Gallbladder Inflammation (Acute Cholecystitis)
Acute inflammation of the gallbladder is called acute cholecystitis. As a result of the infection, thickening and edema occur in the gallbladder wall. In most patients, this condition occurs due to gallstones, but in some cases, cholecystitis may develop for different reasons. Acute cholecystitis is an emergency and serious condition, and in such a situation, patients should be taken under immediate surveillance. The treatment of the disease is laparoscopic cholecystectomy. Apart from this, antibiotic support is also given.
 
 
Bile Duct Injury
Bile tract injuries mostly occur as a result of undesirable situations during cholecystectomy. Generally, epileptic injuries may occur due to technical errors and anatomical differences. As a result of bile injury, bile flows into the abdomen and can cause severe abdominal pain. In such a case, urgent intervention is required. For the diagnosis of bile duct injury, methods suitable for the biliary tract such as ultrasonography, computed tomography, ERCP, MRCP are used.
 
There are different options for surgical treatment methods for bile duct injury, and the person who will determine the most appropriate treatment method is the physician.
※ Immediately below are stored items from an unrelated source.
-- ==== Sys2Proof/Machine/Windows.lean ====
section
/-! DEFINITION. The windows of the debug object and the assist frame (R323 to R328, R288, R337, R339, R374, R396): what each
16-byte granule reads, and what a store into it does. A store narrower than a register writes the bytes it covers; the
others are as they read. -/

namespace Sys2Proof.Machine

/-- Two doublewords as a granule. -/
def granule (lo hi : Nat) : CReg := ⟨.ofNat 128 (lo % 2 ^ 64 + hi % 2 ^ 64 * 2 ^ 64), false⟩

/-- A store into a granule: its offset in the window, the granule as it is to be, which doublewords the store covers, and
whether it is a capability store. -/
structure Poke where
  off : Nat
  new : CReg
  lo : Bool
  hi : Bool
  cap : Bool
deriving DecidableEq, Repr

/-- The accumulator of a bank, row and column (R197). -/
def accKey (bank row col : Nat) : Nat := bank * 16384 + row * 64 + col

/-- The four accumulators of a column group, as `aget` lays them out (R195). -/
def MatrixState.group (m : MatrixState) (bank row g : Nat) : Nat :=
  (List.range 4).foldl (fun x i => x + ((lookT m.acc (accKey bank row (4 * g + i))).getD 0).toNat * 2 ^ (32 * i)) 0

/-! ### Slot windows (R324, R325) -/

/-- STATE (R324). -/
def SlotState.code : SlotState → Nat
  | .vacant => 0 | .ready => 1 | .wait _ => 2 | .frozen => 3 | .swap => 4

/-- The register fields of a strand in a window. -/
def Slot.regGranule (t : Slot) (off : Nat) : CReg :=
  if off < 0x200 then t.reg (off / 16)
  else if off < 0x400 then
    ⟨.ofNat 128 ((t.vreg ((off - 0x200) / 32)).toNat / 2 ^ (8 * (off % 32)) % 2 ^ 128), false⟩
  else if off < 0x420 then
    let p (j : Nat) : Nat := (t.preg ((off - 0x400) / 4 + j)).toNat * 2 ^ (32 * j)
    ⟨.ofNat 128 (p 0 + p 1 + p 2 + p 3), false⟩
  else if off = 0x420 then t.code
  else if off = 0x430 then granule 0 t.fpmode.toNat
  else if off = 0x440 then granule t.fpflags.toNat t.seed.toNat
  else CReg.zero

/-- What a slot window reads beside the register fields. -/
def Slot.infoGranule (t : Slot) (slot off : Nat) : Nat × Nat :=
  if off = 0x430 then (field t.lastCode 8 8 + field t.frame.isSome.toNat 3 1 + t.state.code, 0)
  else if off = 0x450 then (field t.pair 6 2 + field t.kind 4 2 + slot, clkAt t.clock slot)
  else if off = 0x460 then (0, match t.loop with
    | some l => field l.k 16 32 + l.j
    | none => 0)
  else if off = 0x470 then (t.region.isSome.toNat, 0)
  else if 0x480 ≤ off ∧ off < 0x4E0 then
    let k (j : Nat) : Nat := clkAt t.clock ((off - 0x480) / 4 + j)
    (k 0 + k 1 * 2 ^ 32, k 2 + k 3 * 2 ^ 32)
  else (0, 0)

/-- The strand that a slot window shows: the slot's, or the image that IMAGE selects (R324). -/
def State.shown (s : State) (c k : Nat) : Option Slot :=
  let t := s.slotAt c k
  if t.image = 0 then some t else ((s.coreAt c).saved t.image).map (fun v => v.images.headD Slot.vacant)

/-- Whether a strand is one of a partition. -/
def State.ofPart (s : State) (part : Nat) (t : Slot) : Bool := t.state == .vacant || s.partOf t.asid == part

/-- A granule of a slot window (R323, R324): zero when the slot's strand, or the image shown, belongs to another partition. -/
def State.slotGranule (s : State) (part c k off : Nat) : CReg :=
  let live := s.slotAt c k
  if !s.ofPart part live then CReg.zero
  else if off = 0x500 then granule live.image 0
  else match s.shown c k with
  | none => CReg.zero
  | some t =>
    if !s.ofPart part t then CReg.zero
    else if off = 0x4F0 ∧ k = 0 then
      let a := live.accSel.toNat
      ⟨.ofNat 128 ((s.coreAt c).mx.group (bitsAt a 16 1) (bitsAt a 8 8) (bitsAt a 0 4)), false⟩
    else
      let r := if t.state = .frozen then t.regGranule off else CReg.zero
      let i := t.infoGranule k off
      if r.tag then r else ⟨r.val ||| (granule i.1 i.2).val, false⟩

/-- A store into the register fields of a strand (R325): `subn`: its context has an assist routine. None: not a register
field. -/
def Slot.pokeReg (t : Slot) (subn : Bool) (p : Poke) : Option Slot :=
  let x := p.new.val.toNat
  if p.off < 0x200 then some (t.setReg (p.off / 16) p.new)
  else if p.off < 0x400 then
    let k := (p.off - 0x200) / 32
    let old := (t.vreg k).toNat
    let sh := 8 * (p.off % 32)
    some (t.setV k (.ofNat 256 (old - field (old / 2 ^ sh) sh 128 + field x sh 128)))
  else if p.off < 0x420 then
    some ((List.range 4).foldl (fun t j => t.setP ((p.off - 0x400) / 4 + j) (.ofNat 32 (x / 2 ^ (32 * j)))) t)
  else if p.off = 0x420 then some { t with code := p.new }
  else if p.off = 0x430 then
    let m := p.new.hi
    some (if !p.hi ∨ 4 < bitsAt m 0 3 ∨ (bit m 4 ∧ !subn) then t else { t with fpmode := .ofNat 64 (m &&& 0x77) })
  else if p.off = 0x440 then
    let t := if p.lo then { t with fpflags := .ofNat 64 (p.new.lo &&& 0x7F) } else t
    some (if p.hi then { t with seed := .ofNat 64 p.new.hi } else t)
  else none

/-- CONTROL (R325, R333). -/
def State.control (s : State) (c k op : Nat) : State :=
  let h := (s.slotAt c k).image
  if h ≠ 0 then s.controlSaved c h op
  else if op = 1 then s.resumeUnit c k
  else if op = 2 then s.requestKill c k
  else if op = 3 then s.haltUnit c k
  else if op = 4 then s.stepUnit c k
  else s

/-- A store into a slot window; whether it placed what it stored. DESIGN CHOICE (log 78): R316 has a supervisor change MODE through the debug
window, and no map of a window names its place: bits 1:0 of offset 0x478, which reads 0, set the MODE of the strand's domain, 3 being
refused (R310). -/
def State.slotPoke (s : State) (part c k : Nat) (p : Poke) : State × Bool :=
  if !s.ofPart part (s.slotAt c k) then (s, false)
  else if p.off = 0x500 ∧ p.lo then (s.modSlot c k (fun t => { t with image := p.new.lo % 65536 }), true)
  else match s.shown c k with
  | none => (s, false)
  | some t =>
    if !s.ofPart part t then (s, false)
    else if p.off = 0x460 ∧ p.lo then (s.control c k (p.new.lo % 8), true)
    else if p.off = 0x4E0 ∧ p.lo then
      (if k = 0 then s.modSlot c k (fun t => { t with accSel := .ofNat 64 (p.new.lo &&& 0x1FF0F) }) else s, true)
    else if p.off = 0x470 ∧ p.hi then
      (if t.state = .vacant ∨ p.new.hi % 4 = 3 then s else s.modDom c t.asid (fun d => { d with mode := p.new.hi % 4 }), true)
    else if t.state ≠ .frozen then (s, false)
    else match t.pokeReg (s.hasAssist t.asid) p with
      | none => (s, false)
      | some t' =>
        let h := (s.slotAt c k).image
        if h = 0 then (s.setSlot c k t', true)
        else match (s.coreAt c).saved h with
          | some v => (s.modCore c (fun k => k.setSaved { v with images := v.images.set 0 t' }), true)
          | none => (s, false)

/-! ### The assist frame (R327, R328) -/

/-- An assist frame of a strand as a slot window shows it (R324, R327). -/
def Frame.view (f : Frame) (t : Slot) : Slot :=
  { t with c := f.c, v := f.v, p := f.p, code := f.code, fpmode := f.fpmode, fpflags := f.fpflags, seed := f.seed, clock := f.clock,
           streams := f.streams, region := f.region, loop := f.loop, barrier := f.barrier, frame := none }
In a simple biliary injury, if the integrity of the bile duct is not compromised, the patient's condition is monitored. In some patients, the condition improves completely. If the bile leakage is more serious, ERCP and biliary stent placement may be required. If appropriate surgical intervention is not performed in bile duct injury, it may lead to diseases such as biliary tract inflammation, jaundice, liver failure and cirrhosis.

 

Gallbladder Obstruction Jaundice
The disease that occurs when bile flow to the intestine stops due to an obstruction in the main bile ducts is called obstructive jaundice. As a result of the blockage, yellowing of the skin occurs and may cause deterioration in the liver tissue in the long term. Obstructive jaundice may be caused by a tumor in the bile, pancreas, or liver. In people with obstructive jaundice, stool color turns white and urine color turns dark. Diagnosis is made by methods such as abdominal ultrasonography, computed tomography, MRI, MRCP and ERCP.
 
 
Bile Duct Cysts
Bile tract cysts occur as a result of abnormal expansion of the main bile ducts and bile ducts within the liver. Bile tract cysts, the exact cause of which is unknown, may appear as a condition that can develop both at birth and later on. Biliary tract symptoms may occur as biliary tract inflammation, liver abscess, fever, and biliary tract obstruction. Methods such as abdominal ultrasonography, computed tomography, MRI, MRCP and ERCP are used for diagnosis. Since bile duct cysts carry a risk of cancer, the cyst must be completely removed by surgery.

 

Gallbladder Cancer
Malignant tumors formed in the gallbladder wall cause gallbladder cancer. Risk factors that cause the disease are gallbladder stones, polyps, and obesity. The most common symptoms of gallbladder cancer are jaundice and abdominal pain. The diagnosis of the disease is made using abdominal ultrasonography, magnetic resonance, computed tomography, MRCP and ERCP methods. The main treatment method for gallbladder cancer is surgical intervention. If the malignant tumor is only on the inner surface of the gallbladder wall, removal of the gallbladder is sufficient in early stage cancer, but in cases where the tumor progresses to the gallbladder duct and involves the liver tissue, a part of the liver tissue can be removed along with the gallbladder. In advanced cancer patients who cannot be operated on, endoscopic procedures, painkillers and radiological methods can be used to relieve pain.